こんにちは。
ミスターリネンと申します。
先日、麻布テーラーさんにてリネンシャツを3枚オーダーしたレビューをご紹介しました。
シャツ自体には大満足でしたが、生地によって洗濯後の縮み量がまちまちだったという問題がありました。
具体的には、3枚の内1枚は、洗濯前後で着丈と裄丈が約1.5センチ縮み、残りの2枚は着丈と裄丈が4センチも縮んでしまいました。




冷水で洗い、乾燥機にもかけていません。
一般的な話として、洗濯によってコットン生地は2-3%縮むと言われており、着丈が80センチだとしたら、2.5センチくらいまでの縮みは想定範囲内です。
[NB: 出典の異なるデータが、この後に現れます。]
-- ==== Sys2Proof/Machine/Flags.lean ====
section
/-! DEFINITION. FPCTL (R37, R83): the sticky flags and FTZ. -/
namespace Sys2Proof.Machine

open Sys2Proof

/-- The flags as FPCTL bits [8:4] (R37). -/
def FFlags.word (f : FFlags) : Word :=
  (if f.nv then 0x100 else 0) ||| (if f.dz then 0x80 else 0) ||| (if f.of then 0x40 else 0)
    ||| (if f.uf then 0x20 else 0) ||| (if f.nx then 0x10 else 0)

/-- The flags are sticky. -/
def Ctx.flag (k : Ctx) (f : FFlags) : Ctx := { k with fpctl := k.fpctl ||| f.word }
def State.flag (s : State) (f : FFlags) : State := s.setCx (s.cx.flag f)
/-- FTZ (R37). -/
def State.ftz (s : State) : Bool := s.cx.fpctl.getLsbD 0

end Sys2Proof.Machine
end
リネンについては、コットンより縮み量が大きい傾向にあり、2-7%ほど、生地によっては最大で10%くらいは縮む可能性があるようです。
従って、私のケースでの、4センチくらいの縮みは、リネンということを考えると、あくまで想定範囲内と言えるかもしれません。
私のケースで、1.5センチくらいの控え目な縮み量に収まった生地は、比較的薄手のシャツ生地。4センチくらいの大幅な縮みがあった生地は、比較的厚手の生地でした。
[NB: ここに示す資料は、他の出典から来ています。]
-- ==== Sys2Proof/Machine/Scalar.lean ====
section
/-! DEFINITION. Scalar integer instructions (R96–R105). -/
namespace Sys2Proof.Machine

open Sys2Proof

/-- Bop (R96): g[B], or the immediate of the form, sign-extended where it is shorter than 64 bits. -/
def bop (o : Ops) (k : Ctx) : Word :=
  match o.form with
  | .reg _ _ => k.rg o.b.toNat
  | .imm i => i.signExtend 64
  | .imx i => i.signExtend 64
  | .wide _ _ i => i
  | .xtd _ _ _ => 0
  | .desc _ _ i => i

/-- Source A of the executing context. -/
def srcA (o : Ops) (s : State) : Word := s.rg o.a.toNat

/-- An instruction that writes g[D] from A and Bop. -/
def alu (o : Ops) (s : State) (f : Word → Word → Word) : Host.Outcome State Fault Refusal :=
  run o s (State.pure fun s => s.wg o.d.toNat (f (srcA o s) (bop o s.cx)))

/-- A value limited to a range. -/
def clamp (lo hi i : Int) : Int := if i < lo then lo else if hi < i then hi else i

/-- ADD and SUB: wrapping, `.ss`, `.us` (R97). -/
def addSub (fn : Nat) (sub : Bool) (a b : Word) : Word :=
  match fn with
  | 0 => if sub then a - b else a + b
  | 1 => BitVec.ofInt 64 (clamp (-2 ^ 63) (2 ^ 63 - 1) (if sub then a.toInt - b.toInt else a.toInt + b.toInt))
  | _ => BitVec.ofInt 64 (clamp 0 (2 ^ 64 - 1)
      (if sub then (a.toNat : Int) - (b.toNat : Int) else (a.toNat : Int) + (b.toNat : Int)))

def execAdd (o : Ops) (s : State) : Host.Outcome State Fault Refusal := alu o s (addSub o.fn6 false)
def execSub (o : Ops) (s : State) : Host.Outcome State Fault Refusal := alu o s (addSub o.fn6 true)
def execMul (o : Ops) (s : State) : Host.Outcome State Fault Refusal := alu o s fun a b => a * b

/-- MULH (R97): bits [127:64] of the exact product. -/
def mulh (fn : Nat) (a b : Word) : Word :=
  let p : Int := match fn with
    | 0 => a.toInt * b.toInt
    | 1 => (a.toNat : Int) * (b.toNat : Int)
    | _ => a.toInt * (b.toNat : Int)
  BitVec.ofInt 64 (p / 2 ^ 64)

def execMulh (o : Ops) (s : State) : Host.Outcome State Fault Refusal := alu o s (mulh o.fn6)

/-- DIV (R98). -/
def divide (fn : Nat) (a b : Word) : Word :=
  if b = 0 then BitVec.allOnes 64
  else if fn = 0 then BitVec.ofInt 64 (Int.tdiv a.toInt b.toInt) else BitVec.ofNat 64 (a.toNat / b.toNat)

/-- REM (R98): A − Bop × quotient. -/
def remainder (fn : Nat) (a b : Word) : Word :=
  if b = 0 then a
  else if fn = 0 then BitVec.ofInt 64 (Int.tmod a.toInt b.toInt) else BitVec.ofNat 64 (a.toNat % b.toNat)

def execDiv (o : Ops) (s : State) : Host.Outcome State Fault Refusal := alu o s (divide o.fn6)
def execRem (o : Ops) (s : State) : Host.Outcome State Fault Refusal := alu o s (remainder o.fn6)

/-- Bop inverted under `.n` (R97). -/
def inverted (fn : Nat) (b : Word) : Word := if fn = 1 then ~~~b else b

def execAnd (o : Ops) (s : State) : Host.Outcome State Fault Refusal := alu o s fun a b => a &&& inverted o.fn6 b
def execOr (o : Ops) (s : State) : Host.Outcome State Fault Refusal := alu o s fun a b => a ||| inverted o.fn6 b
def execXor (o : Ops) (s : State) : Host.Outcome State Fault Refusal := alu o s fun a b => a ^^^ inverted o.fn6 b

/-- SHL (R99). -/
def shiftLeft (fn : Nat) (a b : Word) : Word :=
  if fn = 1 then a.rotateLeft (b.toNat % 64) else if b.toNat < 64 then a <<< b.toNat else 0
/-- SHR (R99). -/
def shiftRight (fn : Nat) (a b : Word) : Word :=
  if fn = 1 then a.rotateRight (b.toNat % 64) else if b.toNat < 64 then a >>> b.toNat else 0
/-- SAR (R99). -/
def shiftArith (a b : Word) : Word := a.sshiftRight (min b.toNat 63)

def execShl (o : Ops) (s : State) : Host.Outcome State Fault Refusal := alu o s (shiftLeft o.fn6)
def execShr (o : Ops) (s : State) : Host.Outcome State Fault Refusal := alu o s (shiftRight o.fn6)
def execSar (o : Ops) (s : State) : Host.Outcome State Fault Refusal := alu o s shiftArith

/-- The lesser (R97). -/
def lesser (unsigned : Bool) (a b : Word) : Word :=
  if unsigned then (if b.toNat < a.toNat then b else a) else if b.toInt < a.toInt then b else a
/-- The greater (R97). -/
def greater (unsigned : Bool) (a b : Word) : Word :=
  if unsigned then (if a.toNat < b.toNat then b else a) else if a.toInt < b.toInt then b else a

def execMin (o : Ops) (s : State) : Host.Outcome State Fault Refusal := alu o s (lesser (o.fn6 == 1))
def execMax (o : Ops) (s : State) : Host.Outcome State Fault Refusal := alu o s (greater (o.fn6 == 1))

/-- Leading zeros of an `n`-bit number (R100). -/
def countLeading (n v : Nat) : Nat := if v = 0 then n else n - 1 - Nat.log2 v
/-- One bits of an `n`-bit number (R100). -/
def countOnes : (n v : Nat) → Nat
  | 0, _ => 0
  | n + 1, v => v % 2 + countOnes n (v / 2)

/-- The width CLZ and POPC count over (R100). -/
def countWidth (fn : Nat) : Nat := if fn = 1 then 32 else 64

def execClz (o : Ops) (s : State) : Host.Outcome State Fault Refusal :=
  alu o s fun a _ => BitVec.ofNat 64 (countLeading (countWidth o.fn6) (a.toNat % 2 ^ countWidth o.fn6))
def execPopc (o : Ops) (s : State) : Host.Outcome State Fault Refusal :=
  alu o s fun a _ => BitVec.ofNat 64 (countOnes (countWidth o.fn6) a.toNat)

/-- POS and LEN of EXT and DEP (R101): from gB[5:0] and gB[13:8], or IMM28[5:0] and IMM28[11:6]. -/
def fieldOf (o : Ops) (k : Ctx) : Nat × Nat :=
  match o.form with
  | .imm i => (i.toNat % 64, i.toNat / 64 % 64 + 1)
  | _ => let b := (k.rg o.b.toNat).toNat
         (b % 64, b / 256 % 64 + 1)

/-- EXT (R101). -/
def extractField (signed : Bool) (pos len : Nat) (a : Word) : Word :=
  let f := a.toNat / 2 ^ pos % 2 ^ len
  if signed then BitVec.ofInt 64 (toSigned len f) else BitVec.ofNat 64 f

/-- DEP (R101). -/
def depositField (pos len : Nat) (d a : Word) : Word :=
  let mask := BitVec.ofNat 64 ((2 ^ len - 1) * 2 ^ pos)
  (d &&& ~~~mask) ||| ((a <<< pos) &&& mask)

def execExt (o : Ops) (s : State) : Host.Outcome State Fault Refusal :=
  run o s (State.pure fun s =>
    s.wg o.d.toNat (extractField (o.fn6 == 1) (fieldOf o s.cx).1 (fieldOf o s.cx).2 (srcA o s)))

def execDep (o : Ops) (s : State) : Host.Outcome State Fault Refusal :=
  run o s (State.pure fun s =>
    s.wg o.d.toNat (depositField (fieldOf o s.cx).1 (fieldOf o s.cx).2 (s.rg o.d.toNat) (srcA o s)))

/-- The address that LEA, LD and the other base-and-offset forms compute (R102, R156). -/
def effAddr (o : Ops) (k : Ctx) : Word :=
  match o.form with
  | .reg _ c => k.rg o.a.toNat + k.rg c.toNat <<< o.modBits 42 41
  | _ => k.rg o.a.toNat + bop o k

def execLea (o : Ops) (s : State) : Host.Outcome State Fault Refusal :=
  run o s (State.pure fun s => s.wg o.d.toNat (effAddr o s.cx))

/-- The conditions of PCMP (R103). -/
def pcmpCond (c : Nat) (a b : Word) : Bool :=
  match c with
  | 0 => a == b
  | 1 => a != b
  | 2 => decide (a.toInt < b.toInt)
  | 3 => decide (b.toInt ≤ a.toInt)
  | 4 => decide (a.toNat < b.toNat)
  | 5 => decide (b.toNat ≤ a.toNat)
  | 6 => decide (b.toInt < a.toInt)
  | 7 => decide (a.toInt ≤ b.toInt)
  | 8 => decide (b.toNat < a.toNat)
  | 9 => decide (a.toNat ≤ b.toNat)
  | 10 => a &&& b != 0
  | _ => a &&& b == 0

/-- How a comparison combines with the old predicate (R103, R108). -/
def combine (mode : Nat) (old c : Bool) : Bool :=
  match mode with
  | 0 => c
  | 1 => old && c
  | _ => old || c

def execPcmp (o : Ops) (s : State) : Host.Outcome State Fault Refusal :=
  run o s (State.pure fun s =>
    s.wp o.d.toNat (combine (o.fnBits 5 4) (s.rp o.d.toNat) (pcmpCond (o.fnBits 3 0) (srcA o s) (bop o s.cx))))

/-- PLOG (R104): FN[3:0] is the truth table. -/
def plogBit (table : Nat) (a b : Bool) : Bool := table.testBit (2 * a.toNat + b.toNat)

def execPlog (o : Ops) (s : State) : Host.Outcome State Fault Refusal :=
  run o s (State.pure fun s => s.wp o.d.toNat (plogBit (o.fnBits 3 0) (s.rp o.a.toNat) (s.rp o.b.toNat)))

/-- MOV (R105): gA in the REG form, the immediate otherwise. -/
def movValue (o : Ops) (k : Ctx) : Word :=
  match o.form with
  | .reg _ _ => k.rg o.a.toNat
  | _ => bop o k

def execMov (o : Ops) (s : State) : Host.Outcome State Fault Refusal :=
  run o s (State.pure fun s => s.wg o.d.toNat (movValue o s.cx))
def execMovZ (o : Ops) (s : State) : Host.Outcome State Fault Refusal :=
  run o s (State.pure fun s => s.wg o.d.toNat (BitVec.ofNat 64 o.form.ext))
def execMovPg (o : Ops) (s : State) : Host.Outcome State Fault Refusal :=
  run o s (State.pure fun s => s.wg o.d.toNat (if s.rp o.a.toNat then 1 else 0))
def execMovGp (o : Ops) (s : State) : Host.Outcome State Fault Refusal :=
  run o s (State.pure fun s => s.wp o.d.toNat (srcA o s != 0))

/-- SEL (R105). -/
def execSel (o : Ops) (s : State) : Host.Outcome State Fault Refusal :=
  run o s (State.pure fun s =>
    s.wg o.d.toNat (if s.rp (o.fnBits 2 0) != (o.fnBits 3 3 == 1) then srcA o s else bop o s.cx))

end Sys2Proof.Machine
end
傾向として、厚手の生地の方が縮み量が大きくなると言えるかもしれません。
しかし、どれだけリネン生地に詳しくても、製品であるシャツを作る前に、実際に使う生地の縮み量を正確に予測することは困難です。
その生地でシャツを作ったことがあるなら予測できるかもしれませんが、同じ種類の生地でも、生産ロットによって、生地時期による湿度の違いなどにより、縮み量に若干の差は生まれる可能性もあります。
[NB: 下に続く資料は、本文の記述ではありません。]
-- ==== Sys2Proof/Machine/Engine.lean ====
section
/-! DEFINITION. Engine commands, combining-network collectives and view instructions (R255–R270): what they check when they
execute and what they take into the outbound buffer. -/
namespace Sys2Proof.Machine

open Sys2Proof

/-! Engine commands (R252, R255). -/

/-- w0 of a command (R252). -/
def cmdWord (entry esz cls : Nat) : Word := BitVec.ofNat 64 (entry + esz * 2 ^ 10 + cls * 2 ^ 16)

/-- A value that is an address or a stream port (R253). -/
def goodEndpoint (v : Word) : Bool := [0, 4, 8].contains (wbits v 63 60)

/-- A class that a command may not use (R255): the cause. -/
def State.badKickClass (s : State) (cls : Nat) : Option Nat :=
  if cls < 2 then (if s.cx.priv then none else some 0x05) else if cls < 4 then some 0x09 else none

/-- w7 of a command, but for the hart (R252). -/
def State.kickTarget (s : State) (ns t ts k : Nat) : Word :=
  BitVec.ofNat 64 (ns * 2 ^ 29 + t * 2 ^ 26 + ts * 2 ^ 25 + k * 2 ^ 16 + s.cur.core % 16 * 2 ^ 12 + s.cx.act.fid.getD 0)

/-- The kick entry of a command (R256). -/
def kickOut (o : Ops) (s : State) (w : List Word) : Res :=
  s.cmplOf o fun k =>
    s.takeOut [{ act := .kick { w := snoc w (s.kickTarget (o.modBits 54 54) (o.modBits 53 51) (o.modBits 50 50) (o.modBits 49 41)), hart := o.fnBits 1 0, org := { s.origin with kind := 1 }, cmpl := k, priv := s.cx.priv }
                 pins := k.map (·.fid) }]

/-- The checks of COPY and COPYS, and their command. -/
def copyIssue (o : Ops) (s : State) (entry : Nat) (shape2 : Word) : Res :=
  let a := s.rg o.a.toNat
  let b := s.rg o.b.toNat
  let cls := o.modBits 57 55
  if !goodEndpoint a then .trap 0x08 a.toNat
  else if !goodEndpoint b then .trap 0x08 b.toNat
  else
    match s.badKickClass cls with
    | some c => .trap c cls
    | none => kickOut o s [cmdWord entry (o.modBits 60 58) cls, s.rg o.form.c.toNat, a, b, shape2, 0, 0]

/-- COPY (R255). -/
def execCopy (o : Ops) (s : State) : Host.Outcome State Fault Refusal := run o s fun s => copyIssue o s 0 0
/-- COPYS (R255). -/
def execCopys (o : Ops) (s : State) : Host.Outcome State Fault Refusal :=
  run o s fun s => copyIssue o s 8 (s.rg (o.form.c.toNat + 1))

/-- A register that names branches of a multicast port (R255, R260). -/
def State.branchesOk (s : State) (v : Word) : Bool :=
  let bs := s.branchesOf s.cx.gen (wbits v 7 0)
  wbits v 63 12 == 0 && decide (2 ≤ bs.length) && wbits v 11 8 != 0
    && (List.range 4).all fun i => !v.getLsbD (8 + i) || bs.contains i

/-- COPYM (R255). -/
def execCopym (o : Ops) (s : State) : Host.Outcome State Fault Refusal :=
  run o s fun s =>
    let a := s.rg o.a.toNat
    let b := s.rg o.b.toNat
    let cls := o.modBits 57 55
    if !goodEndpoint a then .trap 0x08 a.toNat
    else if !s.branchesOk b then .trap 0x09 b.toNat
    else
      match s.badKickClass cls with
      | some c => .trap c cls
      | none => kickOut o s [cmdWord 16 (o.modBits 60 58) cls, s.rg o.form.c.toNat, a, 0, 0, b, 0]

/-- CKICK (R255): word W + 7, too, lies within the own frame. -/
def execCkick (o : Ops) (s : State) : Host.Outcome State Fault Refusal :=
  run o s fun s => s.ownFrame fun fid =>
    let w := o.modBits 63 55
    if s.ownWords fid < w + 8 then .trap 0x09 w
    else
      let ws := s.frameWords fid w 7
      let cls := wbits (ws.headD 0) 18 16
      match s.badKickClass cls with
      | some c => .trap c cls
      | none => kickOut o s ws

/-! Collectives (R262–R267). -/

/-- Fields of an espalier entry (R374). -/
def espType (e : Word) : Nat := wbits e 60 57
def espOp (e : Word) : Nat := wbits e 56 54
def espXpkg (e : Word) : Bool := e.getLsbD 61
def espReweight (e : Word) : Bool := e.getLsbD 62
def espMembers (e : Word) : List Nat := (List.range 16).filter fun i => e.getLsbD (16 + i)

/-- log2 of the element size of a group type. -/
def typeEsz (t : Nat) : Nat :=
  match t with
  | 1 | 2 => 1
  | 5 | 6 => 3
  | _ => 2
/-- Bits of an element of a group type. -/
def typeBits (t : Nat) : Nat := 8 * 2 ^ typeEsz t

/-- The espalier entry of a group at a cluster; 0 when invalid. -/
def State.espOf (s : State) (cl grp : Nat) : Word := SMap.get 0 (s.cluster cl).esp grp

/-- The core is a member of the group (R262). -/
def State.isMember (s : State) (core grp : Nat) : Bool :=
  let e := s.espOf (clOf core) grp
  e.getLsbD 63 && e.getLsbD (16 + core % 16)

/-- The group that MOD names, or the trap of R262. -/
def withGroup (s : State) (grp : Nat) (f : Res) : Res := if s.isMember s.cur.core grp then f else .trap 0x09 grp

/-- The arm that the next CCON or CRED of a group takes (R267). -/
def Ctx.armOf (k : Ctx) (grp : Nat) : Option CevtArm := k.arms.find? (·.grp == grp)
/-- The context with the arm of a group taken. -/
def Ctx.dropArm (k : Ctx) (grp : Nat) : Ctx := { k with arms := k.arms.filter (·.grp != grp) }

/-- An entry taken together with the arm of its group. -/
def groupOut (s : State) (grp : Nat) (e : OutEnt) : Res :=
  match s.takeOut [e] with
  | .ok t => .ok (t.setCx (t.cx.dropArm grp))
  | r => r

/-- CCON (R263). -/
def execCcon (o : Ops) (s : State) : Host.Outcome State Fault Refusal :=
  run o s fun s =>
    let grp := o.modBits 46 41
    withGroup s grp (groupOut s grp { act := .ccon grp (s.rg o.b.toNat) (s.cx.armOf grp) })

/-- CEXT without a result (R265): the activation waits for one of the group. -/
def State.cextAbort (s : State) (core x grp : Nat) : State :=
  let a := ((s.core core).ctx x).replay
  (s.orphan core x).endAct core x true fun s =>
    (s.setRp core a).modCore core fun k => { k with cextQ := snoc k.cextQ (grp, { a with level := a.first }) }

/-- CEXT (R265). -/
def execCext (o : Ops) (s : State) : Host.Outcome State Fault Refusal :=
  run o s fun s =>
    let grp := o.modBits 46 41
    match (s.core s.cur.core).results.find? (·.grp == grp) with
    | none => .done (s.cextAbort s.cur.core s.cur.x grp)
    | some r =>
      let k := s.cx.wg o.d.toNat r.v
      .ok (s.setCx (if o.fn = 1 then k else { k with taken := snoc k.taken (r.grp, r.n) }))

/-- CRED (R266): the engine command of the collective hart. Its operation number is counted when it issues. -/
def execCred (o : Ops) (s : State) : Host.Outcome State Fault Refusal :=
  run o s fun s =>
    let grp := o.modBits 46 41
    withGroup s grp
      (groupOut s grp
        { act := .kick { w := [cmdWord 24 (typeEsz (espType (s.espOf s.cur.cl grp))) 3, s.rg o.form.c.toNat, s.rg o.a.toNat,
                               s.rg o.b.toNat, 0, BitVec.ofNat 64 grp, 0, s.kickTarget 1 0 0 0]
                         hart := 2, org := { s.origin with kind := 1 }, cmpl := none, priv := s.cx.priv
                         cred := some (grp, 0, o.fn == 1), arm := s.cx.armOf grp } })

/-- CEVT (R267). -/
def execCevt (o : Ops) (s : State) : Host.Outcome State Fault Refusal :=
  run o s fun s => s.ownFrame fun fid =>
    let grp := o.extBits 39 34
    let t := tagOf s (o.extBits 33 33) (o.extBits 32 30)
    let slot (v k : Nat) : Option Cmpl := if v = 1 then some (s.ownSlot fid k t) else none
    let arm : CevtArm :=
      { grp := grp, src := slot (o.extBits 9 9) (o.extBits 8 0), loc := slot (o.extBits 19 19) (o.extBits 18 10)
        fin := slot (o.extBits 29 29) (o.extBits 28 20) }
    withGroup s grp (.ok (s.setCx { s.cx with arms := snoc (s.cx.dropArm grp).arms arm }))

/-! Views (R269, R270). -/

/-- CVIEW (R269). -/
def execCview (o : Ops) (s : State) : Host.Outcome State Fault Refusal :=
  run o s (State.pure fun s => s.wg o.d.toNat (BitVec.ofNat 64 (s.views.view % 2 ^ 16)))

/-- 64 bits of the member bitmap. -/
def memberBits (ms : List Nat) (m : Nat) : Word :=
  BitVec.ofNat 64 ((List.range 64).foldl (fun a i => if ms.contains (64 * m + i) then a + 2 ^ i else a) 0)

/-- CVIEW.bm (R269). -/
def execCviewBm (o : Ops) (s : State) : Host.Outcome State Fault Refusal :=
  run o s fun s =>
    let a := s.rg o.a.toNat
    if wbits a 63 8 ≠ 0 then .trap 0x09 a.toNat
    else .ok (s.wg o.d.toNat (memberBits s.views.members (wbits a 7 0)))

/-- CVIEW.arm (R269). -/
def execCviewArm (o : Ops) (s : State) : Host.Outcome State Fault Refusal :=
  run o s fun s => s.ownFrame fun fid =>
    s.takeOut [{ act := .cviewArm (s.ownSlot fid (o.modBits 49 41) (tagOf s (o.modBits 50 50) (o.modBits 53 51)))
                 pins := some fid }]

/-- CJOIN (R270). -/
def execCjoin (o : Ops) (s : State) : Host.Outcome State Fault Refusal :=
  run o s fun s =>
    let a := s.rg o.a.toNat
    if !s.cx.priv then .trap 0x05 (opWord 0xE9 o)
    else s.ownFrame fun fid =>
      if wbits a 63 14 ≠ 0 then .trap 0x09 a.toNat
      else
        s.takeOut [{ act := .cjoin a.toNat (s.ownSlot fid (o.modBits 49 41) (tagOf s (o.modBits 50 50) (o.modBits 53 51)))
                              (o.modBits 63 55)
                     pins := some fid }]

end Sys2Proof.Machine
end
なので、唯一の解決策は、製品を作る前に生地を洗うしかないと思います。
生地は、1回目の洗いが最も縮みますが、2回目以降も少しは縮みます。
そう考えると、理想は、生地の段階で5回ぐらい洗ってから製品にすることです。
実際に私は1つの生地を2回洗濯機で洗ってみましたが、ある問題に気が付きました。
それは、生地がどんどんほつれて来てしまうことです。

生地の縁はカットしたまま縫われてはいないので、刺激を与えると織りがどんどん崩れていくのも仕方ありません。
その理由から、生地の段階で洗うのは1回だけにし、今後洗ってわずかに縮むことを予想し、理想のサイズから少しだけ大きめに作るのがベストだと考えます。
具体的には、ネック、着丈、裄丈を欲しい寸法より5ミリくらい大きく作っておけば良いと考えます。
1回目の洗いで5センチ以上縮むような困った生地であっても、2回目以降も同じく5センチくらい縮むということは無く、せいぜい数ミリ程度の縮みで済みます。
とにかく1回は事前に水洗いすることが必須、とだけ注意いただければ十分です。
生地を水洗いをしてくれるかどうかは、オーダーするお店によって、作る工場によってまちまちかもしれません。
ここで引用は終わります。